Work to complete:
Give back all the data exactly, line by line.

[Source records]
****************************************

-- ==== Sys2Proof/Certificates/Slice0/Obligations.lean ====
section
/-! DEFINITION. The statements for the provers. Each docstring names the rules of spec/ it rests on. -/

open Sys2Proof Sys2Proof.Machine

/-! ### The machine as a whole -/

/-- The command at the front of the queue is the one that runs, on the state with the queue's rest; an empty queue
idles (the model's choice, log 1). -/
def Obligations.StepRunsFrontCommand : Prop :=
  (∀ (c : Instr) (rest : List Instr) (s : State), s.pending = c :: rest →
      step s = exec c { s with pending := rest })
    ∧ ∀ s : State, s.pending = [] → step s = .next s

/-- Every well-formed command answers a next state in every state, and leaves the waiting commands as they are (that
none stops where the part is not ready for it is the model's choice, log 2); the two stops of the model are for a
record index past 2047 and an order slot past 255, which name no word. -/
def Obligations.WellFormedCommandsRun : Prop :=
  (∀ (c : Instr) (s : State), c.wellFormed = true → ∃ t, exec c s = .next t ∧ t.pending = s.pending)
    ∧ (∀ (i : Nat) (h : HalfWrite) (s : State), 2048 ≤ i → exec (.revisionWrite i h) s = .fault .noSuchRecord)
    ∧ ∀ (k : Nat) (h : HalfWrite) (s : State), 256 ≤ k → exec (.orderKindWrite k h) s = .fault .noSuchSlot

/-- Every step keeps the array in the canonical form of memory. -/
def Obligations.StepKeepsArrayCanonical : Prop :=
  ∀ s t : State, ArrayCanonical s → step s = .next t → ArrayCanonical t

/-- No step leaves a link, the Order Taker or the Tenure Engine with something to select, take or request (R41, R93,
R150, R172). That these follow at the end of each whole operation is the model's choice (log 8). -/
def Obligations.StepKeepsNothingToSelect : Prop :=
  ∀ s t : State, Settled s → step s = .next t → Settled t

/-- Every step keeps the on-chip journal queue at 64 entries or fewer (R153). -/
def Obligations.StepKeepsQueueBounded : Prop :=
  ∀ s t : State, QueueBounded s → step s = .next t → QueueBounded t

/-- The state after reset meets the three invariants. -/
def Obligations.ResetMeetsInvariants : Prop :=
  ArrayCanonical State.reset ∧ Settled State.reset ∧ QueueBounded State.reset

****************************************

Expected output:
-- ==== Sys2Proof/Certificates/Slice0/Obligations.lean ====
section
/-! DEFINITION. The statements for the provers. Each docstring names the rules of spec/ it rests on. -/

open Sys2Proof Sys2Proof.Machine

/-! ### The machine as a whole -/

/-- The command at the front of the queue is the one that runs, on the state with the queue's rest; an empty queue
idles (the model's choice, log 1). -/
def Obligations.StepRunsFrontCommand : Prop :=
  (∀ (c : Instr) (rest : List Instr) (s : State), s.pending = c :: rest →
      step s = exec c { s with pending := rest })
    ∧ ∀ s : State, s.pending = [] → step s = .next s

/-- Every well-formed command answers a next state in every state, and leaves the waiting commands as they are (that
none stops where the part is not ready for it is the model's choice, log 2); the two stops of the model are for a
record index past 2047 and an order slot past 255, which name no word. -/
def Obligations.WellFormedCommandsRun : Prop :=
  (∀ (c : Instr) (s : State), c.wellFormed = true → ∃ t, exec c s = .next t ∧ t.pending = s.pending)
    ∧ (∀ (i : Nat) (h : HalfWrite) (s : State), 2048 ≤ i → exec (.revisionWrite i h) s = .fault .noSuchRecord)
    ∧ ∀ (k : Nat) (h : HalfWrite) (s : State), 256 ≤ k → exec (.orderKindWrite k h) s = .fault .noSuchSlot

/-- Every step keeps the array in the canonical form of memory. -/
def Obligations.StepKeepsArrayCanonical : Prop :=
  ∀ s t : State, ArrayCanonical s → step s = .next t → ArrayCanonical t

/-- No step leaves a link, the Order Taker or the Tenure Engine with something to select, take or request (R41, R93,
R150, R172). That these follow at the end of each whole operation is the model's choice (log 8). -/
def Obligations.StepKeepsNothingToSelect : Prop :=
  ∀ s t : State, Settled s → step s = .next t → Settled t

/-- Every step keeps the on-chip journal queue at 64 entries or fewer (R153). -/
def Obligations.StepKeepsQueueBounded : Prop :=
  ∀ s t : State, QueueBounded s → step s = .next t → QueueBounded t

/-- The state after reset meets the three invariants. -/
def Obligations.ResetMeetsInvariants : Prop :=
  ArrayCanonical State.reset ∧ Settled State.reset ∧ QueueBounded State.reset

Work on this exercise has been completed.